Unveiling the Remarkable Stability and Catalytic Activity of a 6-Electron Superatomic Ag 30 Nanocluster for CO 2 Electroreduction.

Nanocluster catalysts face a significant challenge in striking the right balance between stability and catalytic activity. Here, we present a thiacalix[4]arene-protected 6-electron [Ag 30 (TC4A) 4 ( i PrS) 8 ] nanocluster that demonstrates both high stability and catalytic activity. The Ag 30 nanocluster features a metallic core, Ag 10 4+ , consisting of two Ag 3 triangles and one Ag 4 square, shielded by four {Ag 5 @(TC4A) 4 } staple motifs. Based on DFT calculations, the Ag 10 4+ metallic kernel can be viewed as a trimer comprising 2-electron superatomic units, exhibiting a valence electron structure similar to that of the Be 3 molecule. Notably, this is the first crystallographic evidence of the trimerization of 2-electron superatomic units.
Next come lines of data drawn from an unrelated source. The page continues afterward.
/-! ### Link-control flits and blocks -/

/-- A link-control flit that is not sequenced, by its subtype (R260, R266). -/
def ctlFlitIn (f : Nat) (b : Block) (s : State) : State :=
  match byteFld b 0 1 with
  | 0x01 => creditFlitIn f b s
  | 0x02 => retryFlitIn f b s
  | 0x03 => heartbeatFlitIn f b s
  | 0x04 => onCtl f 4 b (fun s => s.onPort f fun x => { x with cardHalf := some b }) s
  | 0x05 => (match (s.port f).cardHalf with
    | some a => cardFlits f a b s
    | none => s)
  | 0x06 => cardAckFlit f b s
  | 0x07 => widthFlitIn f b s
  | 0x09 => timeFlitIn f b s
  | 0x0A => syncFlitIn f b s
  | _ => countMalformed f s

/-- A flit of a block takes a sequence number, as far as the receiver can tell: a link-control flit that fails its CRC may have been a TAG (log 36). -/
def mayCount (ok : Bool) (kind : Nat) (b : Block) : Bool := sequenced kind b || (!ok && kind == 1)

/-- One flit of a received block: whether its CRC passed, its kind, its number and its bytes (R260, R269). -/
def blockFlit (f : Nat) (ok : Bool) (kind : Nat) (num : W16) (b : Block) (s : State) : State :=
  if !(s.port f).linked then s
  else if !mayCount ok kind b then
    if ok && kind == 1 then ctlFlitIn f b s else s
  else if ok && num == (s.port f).rxSeq then acceptFlit f kind b s
  else beginWait f s

/-- The flits of a block with their kinds, whether each passes its CRC, and its number (R258, R259). -/
def blockFlits (bs : List Byte) : List (Bool × Nat × W16 × Block) :=
  let t := (bs.drop 1024).take 8
  let kinds := le bs 1028 4
  let crcs := le bs 1032 24
  let fl := (List.range 16).map fun i => toBlock ((bs.drop (64 * i)).take 64)
  let go := (List.range 16).foldl (fun (acc : List (Bool × Nat × W16 × Block) × W16) i =>
    let b := fl.getD i 0
    let kind := kinds / 4 ^ i % 4
    let ok := flitCrc b t i == crcs / 2 ^ (12 * i) % 4096
    (acc.1 ++ [(ok, kind, acc.2, b)], if mayCount ok kind b then acc.2 + 1 else acc.2)) ([], BitVec.ofNat 16 (le bs 1024 2))
  go.1

/-- A block arrives (R260): its ack is used when a flit passes; its flits are taken in order. A block of which no flit passes is asked for again (log 36). -/
def blockIn (f : Nat) (bs : List Byte) (s : State) : State :=
  let fs := blockFlits bs
  let bad := (fs.filter fun e => !e.1).length
  let s := s.onPort f fun x => { x with crcErrs := satAdd x.crcErrs bad }
  if bad = 16 then beginWait f s
  else
    let s := ackTo f (BitVec.ofNat 16 (le bs 1026 2)) (s.onPort f fun x => { x with heard := s.clk })
    fs.foldl (fun s e => blockFlit f e.1 e.2.1 e.2.2.1 e.2.2.2 s) s

/-- The half on which the next block arrives, under the mapping of the peer (R257). -/
def Port.rxHalf (x : Port) : Nat := (halvesOf x.rxMap).getD (x.rxBlocks % (halvesOf x.rxMap).length) 0
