-- ==== Sys2Proof/Machine/Sequence.lean ====
section
/-! DEFINITION. KV sequences and the step boundary (R390 to R392). -/

namespace Sys2Proof.Machine

/-- A sequence table entry. -/
def State.seq (s : State) (i : Nat) : Seq := getD s.tier.seqs i {}
/-- The state with a sequence table entry replaced. -/
def State.setSeq (s : State) (i : Nat) (q : Seq) : State := s.onTier fun t => { t with seqs := put t.seqs i q }

/-- need(s), and whether max capped it (R391). -/
def Seq.need (q : Seq) : Nat × Bool :=
  let n := ceilDiv ((q.len + q.d + 1) * q.kvb) 65536
  (min q.max n, decide (n > q.max))

/-- reserve(s) (R391). -/
def Seq.reserve (q : Seq) : Nat := q.need.1 - q.held

/-- Code of a sequence state (R391). -/
def SeqState.code : SeqState → Nat
  | .queued => 1 | .running => 2 | .suspended => 3 | .gone => 4

/-- A command's place in the order of grants. -/
def State.grantOrder (s : State) (c : CmdRef) : Nat := match s.inflight c with
  | some i => i.order
  | none => 0

/-- SEQ_JOIN (R390): the entry is QUEUED, its arrival number its place in the order of grants; the command ends when the sequence is admitted. -/
def execSeqJoin (c : CmdRef) (s : State) : Host.Outcome State Fault Refusal :=
  .next <| beginCmd c 0x0210 (fun k p s => do
    let bs ← cmdBlock c p (addr154 (op k 32 8)) 32 0x15 0 [rbits 0 15 5, rbits 2 15 14, rbits 5 7 5, rb 6 2, rbits 12 31 21, rbits 16 31 26, rbits 20 31 27, rb 24 8]
      (fun bs => [(5, decide (le bs 5 1 % 32 > 16)), (12, le bs 12 4 % 2 ^ 21 == 0 || decide (le bs 12 4 % 2 ^ 21 > 1048576))]) s
    let i := le bs 2 2 % 2 ^ 14
    guardE (!s.inRange p 12 i) (accessErr (2 ^ 30 + 2))
    guardE ((s.seq i).st != .gone) (badRsv 1 2)
    let first := le bs 16 4
    guardE (decide (first + le bs 20 4 > s.mapPlanks p)) (accessErr 0xE1)
    let q : Seq := { lc := (le bs 0 1).testBit 4, prio := le bs 4 1, d := le bs 5 1 % 32, len := le bs 8 4, kvb := le bs 12 4 % 2 ^ 21,
                     first := first, max := le bs 20 4, st := .queued, arrival := s.grantOrder c, part := p, join := some c }
    .ok (s.setSeq i q)) s

/-- SEQ_LEAVE (R392): the sequence leaves at the next step boundary. -/
def execSeqLeave (c : CmdRef) (s : State) : Host.Outcome State Fault Refusal :=
  .next <| beginCmd c 0x0211 (fun k p s => do
    let i := op k 32 2 % 2 ^ 14
    guardE (!s.inRange p 12 i) (accessErr 32)
    guardE ((s.seq i).st == .gone || (s.seq i).leave.isSome) (badRsv 0 32)
    .ok (s.setSeq i { s.seq i with leave := some c })) s

/-- The progress record of partition p's step. -/
def State.step? (s : State) (p : Nat) : Option SeqStep := find? s.tier.steps p

/-- Changes the progress record of a partition's step. -/
def onStep (p : Nat) (f : SeqStep → SeqStep) (s : State) : State :=
  match s.step? p with
  | some x => s.onTier fun t => { t with steps := put t.steps p (f x) }
  | none => s

/-- Sets a sequence's state and appends its 8-byte record (R391). -/
def moveSeq (p i : Nat) (q : Seq) (st : SeqState) (held : Nat) (full : Bool) (s : State) : State :=
  let r := toBytes 8 (i + 2 ^ 16 * q.st.code + 2 ^ 20 * st.code + 2 ^ 24 * b2n full + 2 ^ 32 * held)
  onStep p (fun x => { x with out := x.out ++ r }) (s.setSeq i { q with st := st, held := held })

/-- Sequences of a partition, by index. -/
def State.seqsOf (s : State) (p : Nat) : List (Nat × Seq) := s.tier.seqs.filter fun e => e.2.part == p && e.2.st != .gone

/-- Free HBM planks of a partition (R392). -/
def State.freeHbm (s : State) (p : Nat) : Nat := s.hbmLimit p - s.hbmUsed p

/-- Phase 1: one leave. A QUEUED join that leaves ends CANCELLED (log 11). -/
def leaveOne (p : Nat) (s : State) (e : Nat × Seq) : State :=
  match e.2.leave with
  | none => s
  | some c =>
    let own := ((List.range e.2.max).map (e.2.first + ·)).filter fun i => (s.plank p i).tier != .none
    let s := own.foldl (freePlank p) s
    let s := moveSeq p e.1 e.2 .gone 0 false s
    let s := onStep p (fun x => { x with counts := (x.counts.1, x.counts.2.1, x.counts.2.2.1 + 1, x.counts.2.2.2) }) s
    let s := s.setSeq e.1 { s.seq e.1 with leave := none, join := none }
    let s := match e.2.join with
      | some j => endCmd j .cancelled 0 0 s
      | none => s
    endCmd c .ok own.length 0 s

/-- The first of a list by an order on keys: the least key. -/
def least {α : Type} (key : α → Nat × Nat × Nat) : List α → Option α
  | [] => none
  | x :: xs => match least key xs with
    | none => some x
    | some y => if (key x).1 < (key y).1 ∨ ((key x).1 = (key y).1 ∧ ((key x).2.1 < (key y).2.1 ∨
        ((key x).2.1 = (key y).2.1 ∧ (key x).2.2 ≤ (key y).2.2))) then some x else some y

/-- The victim of a suspension: BE before LC, then the largest priority value, then the latest arrival (R392). -/
def victim (run : List (Nat × Seq)) : Option (Nat × Seq) :=
  least (fun e => (b2n e.2.lc, 2 ^ 8 - e.2.prio, 2 ^ 64 - e.2.arrival)) run

/-- Demotes the planks a suspended sequence holds. -/
def demoteAll (c : CmdRef) (p : Nat) : List Nat → State → Except Err State
  | [], s => .ok s
  | i :: r, s =>
    if moveFits 0 { s.plank p i with pinned := false } then do
      let (s, _) ← demotePlank c p i s
      demoteAll c p r s
    else demoteAll c p r s

/-- Suspends a running sequence: its planks are demoted, and an LC one breaches the LC deadlines (R392, Table Part-6). -/
def suspend (c : CmdRef) (p : Nat) (e : Nat × Seq) (s : State) : Except Err State := do
  let planks := (List.range e.2.held).map (e.2.first + ·)
  let fresh := planks.filter fun i => (s.plank p i).tier == .hbm
  let s := onStep p (fun x => { x with held := x.held - fresh.length }) s
  flashQuota p fresh.length s
  let s ← demoteAll c p planks s
  let s := moveSeq p e.1 e.2 .suspended 0 false s
  let s := onStep p (fun x => { x with suspendedAny := true, counts := (x.counts.1, x.counts.2.1 + 1, x.counts.2.2.1, x.counts.2.2.2) }) s
  .ok (if e.2.lc then momentBreach p 5 2 3 none e.1 s else s)

/-- Flash planks that the suspensions of a boundary take: victims leave until the reserves fit (R392). SEQ_STEP checks them against the quota before it
changes anything, and holds them (R376). -/
def planSuspend (p : Nat) (s : State) : (fuel : Nat) → (run : List (Nat × Seq)) → (free : Nat) → Nat
  | 0, _, _ => 0
  | n + 1, run, free =>
    if (run.map fun e => e.2.reserve).sum > free then
      match victim run with
      | none => 0
      | some v =>
        let planks := (List.range v.2.held).map (v.2.first + ·)
        (planks.filter fun i => (s.plank p i).tier == .hbm).length +
          planSuspend p s n (run.erase v) (free + (planks.filter fun i => (s.plank p i).tier.served).length)
    else 0

/-- Phase 2: suspensions, until the reserves of the running sequences fit or a demotion must be awaited. -/
def suspendLoop (c : CmdRef) (p : Nat) : (fuel : Nat) → State → Except Err State
  | 0, s => .ok s
  | n + 1, s =>
    let run := (s.seqsOf p).filter fun e => e.2.st == .running
    if (run.map fun e => e.2.reserve).sum > s.freeHbm p ∧ !s.nvmeOpen c then
      match victim run with
      | none => .ok s
      | some v => do
        let s ← suspend c p v s
        suspendLoop c p n s
    else .ok s

/-- Allocates a running sequence's reserve (R392). -/
def reserveOne (p : Nat) (s : State) (e : Nat × Seq) : State :=
  let n := e.2.need
  let new := ((List.range (n.1 - e.2.held)).map (e.2.first + e.2.held + ·)).filter fun i => (s.plank p i).tier == .none
  match allocPlanks p false new s with
  | none => s
  | some s =>
    if n.1 > e.2.held then s.setSeq e.1 { e.2 with held := n.1 } else s

/-- The join that comes first: LC before BE, then priority, then arrival (R392). -/
def nextJoin (js : List (Nat × Seq)) : Option (Nat × Seq) := least (fun e => (1 - b2n e.2.lc, e.2.prio, e.2.arrival)) js

/-- Starts the reads of a sequence's flash planks. -/
def loadAll (c : CmdRef) (p : Nat) : List Nat → State → Except Err State
  | [], s => .ok s
  | i :: r, s => do
    let s ← startLoad c p i s
    loadAll c p r s

/-- Admits one sequence (R392): flash planks are promoted, the rest allocated, and its SEQ_JOIN ends OK with held as its result. -/
def admitSeq (c : CmdRef) (p : Nat) (e : Nat × Seq) (s : State) : Except Err State := do
  let n := e.2.need
  let planks := (List.range n.1).map (e.2.first + ·)
  let s ← loadAll c p (planks.filter fun i => moveFits 1 (s.plank p i)) s
  match allocPlanks p false (planks.filter fun i => (s.plank p i).tier == .none) s with
  | none => .error ⟨.noPlank, 0⟩
  | some s =>
    let s := moveSeq p e.1 e.2 .running n.1 n.2 s
    let s := s.setSeq e.1 { s.seq e.1 with join := none }
    let s := onStep p (fun x => { x with counts := (x.counts.1 + 1, x.counts.2) }) s
    .ok (match e.2.join with
      | some j => endCmd j .ok n.1 0 s
      | none => s)

/-- Phase 3: joins in order until one does not fit, in the quota or in the frames that are free. -/
def joinLoop (c : CmdRef) (p : Nat) : (fuel : Nat) → State → Except Err State
  | 0, s => .ok s
  | n + 1, s =>
    match nextJoin ((s.seqsOf p).filter fun e => e.2.st == .queued || e.2.st == .suspended) with
    | none => .ok s
    | some e =>
      if e.2.need.1 > s.freeHbm p then .ok s
      else match admitSeq c p e s with
        | .ok s => joinLoop c p n s
        | .error er => if er.st = .noPlank then .ok s else .error er

/-- A join left QUEUED with NO_WAIT completes NO_PLANK (R392). -/
def dropJoin (p : Nat) (s : State) (e : Nat × Seq) : State :=
  match e.2.st, e.2.join with
  | .queued, some j =>
    match s.inflight j with
    | some i =>
      if flagNoWait i.pkt then
        let s := moveSeq p e.1 e.2 .gone 0 false s
        let s := onStep p (fun x => { x with counts := (x.counts.1, x.counts.2.1, x.counts.2.2.1, x.counts.2.2.2 + 1) }) s
        endCmd j .noPlank 0 0 (s.setSeq e.1 { s.seq e.1 with join := none })
      else s
    | none => s
  | _, _ => s

/-- Writes the step's records and ends SEQ_STEP, once no move of its is outstanding (R392). -/
def finishStep (p : Nat) (s : State) : State :=
  match s.step? p with
  | none => s
  | some x =>
    if s.nvmeOpen x.cmd then onStep p ({ · with last := true }) s
    else
      let ad := addr347 x.recs
      let w := cmdWrite x.cmd p ad x.out s
      let s := w.1.onTier fun t => { t with steps := del t.steps p }
      match w.2.2 with
      | some e => failCmd x.cmd e s
      | none => endCmd x.cmd .ok (x.counts.1 + 2 ^ 16 * x.counts.2.1 + 2 ^ 32 * x.counts.2.2.1 + 2 ^ 48 * x.counts.2.2.2) 0 s

/-- Phases 2 and 3 of the boundary, from wherever a demotion left them. -/
def runStep (p : Nat) (s : State) : Except Err State :=
  match s.step? p with
  | none => .ok s
  | some x => do
    let s ← suspendLoop x.cmd p (s.tier.seqs.length + 1) s
    let run := (s.seqsOf p).filter fun e => e.2.st == .running
    if (run.map fun e => e.2.reserve).sum > s.freeHbm p then .ok s
    else
      let s := run.foldl (reserveOne p) s
      let any := match s.step? p with
        | some y => y.suspendedAny
        | none => false
      let s ← if any then .ok s else joinLoop x.cmd p (s.tier.seqs.length + 1) s
      let s := (s.seqsOf p).foldl (dropJoin p) s
      .ok (finishStep p s)

/-- The accepted tokens of one update are added to len (R391). -/
def updateLen (bs : List Byte) (p : Nat) : (left i : Nat) → State → Except Err State
  | 0, _, s => .ok s
  | n + 1, i, s => do
    let w := le bs (4 * i) 4
    guardE (nfld w 15 14 != 0) (badRsv 2 (4 * i + 1))
    guardE (!s.inRange p 12 (w % 2 ^ 14)) (accessErr (2 ^ 31 + 4 * i))
    let q := s.seq (w % 2 ^ 14)
    updateLen bs p n (i + 1) (if q.st = .gone then s else s.setSeq (w % 2 ^ 14) { q with len := q.len + nfld w 31 16 })

/-- SEQ_STEP (R391, R392): updates, leaves, reserves with suspensions, joins. -/
def execSeqStep (c : CmdRef) (s : State) : Host.Outcome State Fault Refusal :=
  .next <| beginCmd c 0x0212 (fun k p s => do
    let bs ← cmdBlock c p (addr154 (op k 32 8)) 24 0x16 0 [rbits 0 15 4, rb 2 2, rbits 8 2 1, rbits 16 2 1]
      (fun bs => [(4, decide (le bs 4 4 > 16384))]) s
    let n := le bs 4 4
    let ups ← cmdRead c p (addr347 (le bs 8 8)) (4 * n) s
    let s ← updateLen ups p n 0 s
    let s := s.onTier fun t => { t with steps := put t.steps p { cmd := c, recs := le bs 16 8 } }
    let s := (s.seqsOf p).foldl (leaveOne p) s
    let run := (s.seqsOf p).filter fun e => e.2.st == .running
    let f := planSuspend p s (s.tier.seqs.length + 1) run (s.freeHbm p)
    flashQuota p f s
    runStep p (onStep p ({ · with held := f }) s)) s

/-- A step resumes when the moves it awaits have ended. -/
def resumeStep (c : CmdRef) (s : State) : State :=
  if s.nvmeOpen c then s
  else match pick (fun (e : Nat × SeqStep) => e.2.cmd == c) s.tier.steps with
    | none => s
    | some (p, x) =>
      if x.last then finishStep p s
      else match runStep p s with
        | .ok s => s
        | .error e => failCmd c e (s.onTier fun t => { t with steps := del t.steps p })

end Sys2Proof.Machine
end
Ag 30 can reduce CO 2 into CO with a Faraday efficiency of 93.4% at -0.9 V versus RHE along with excellent long-term stability. Its catalytic activity is far superior to that of the chain-like Ag I polymer ∞ 1 {[H 2 Ag 5 (TC4A)( i PrS) 3 ]} ( ∞ 1 Ag n ), with the composition similar to Ag 30 . DFT calculations elucidated the catalytic mechanism to clarify the contrasting catalytic performances of the Ag 30 and ∞ 1 Ag n polymers and disclosed that the intrinsically higher activity of Ag 30 may be due to the greater stability of the dual adsorption mode of the *COOH intermediate on the metallic core.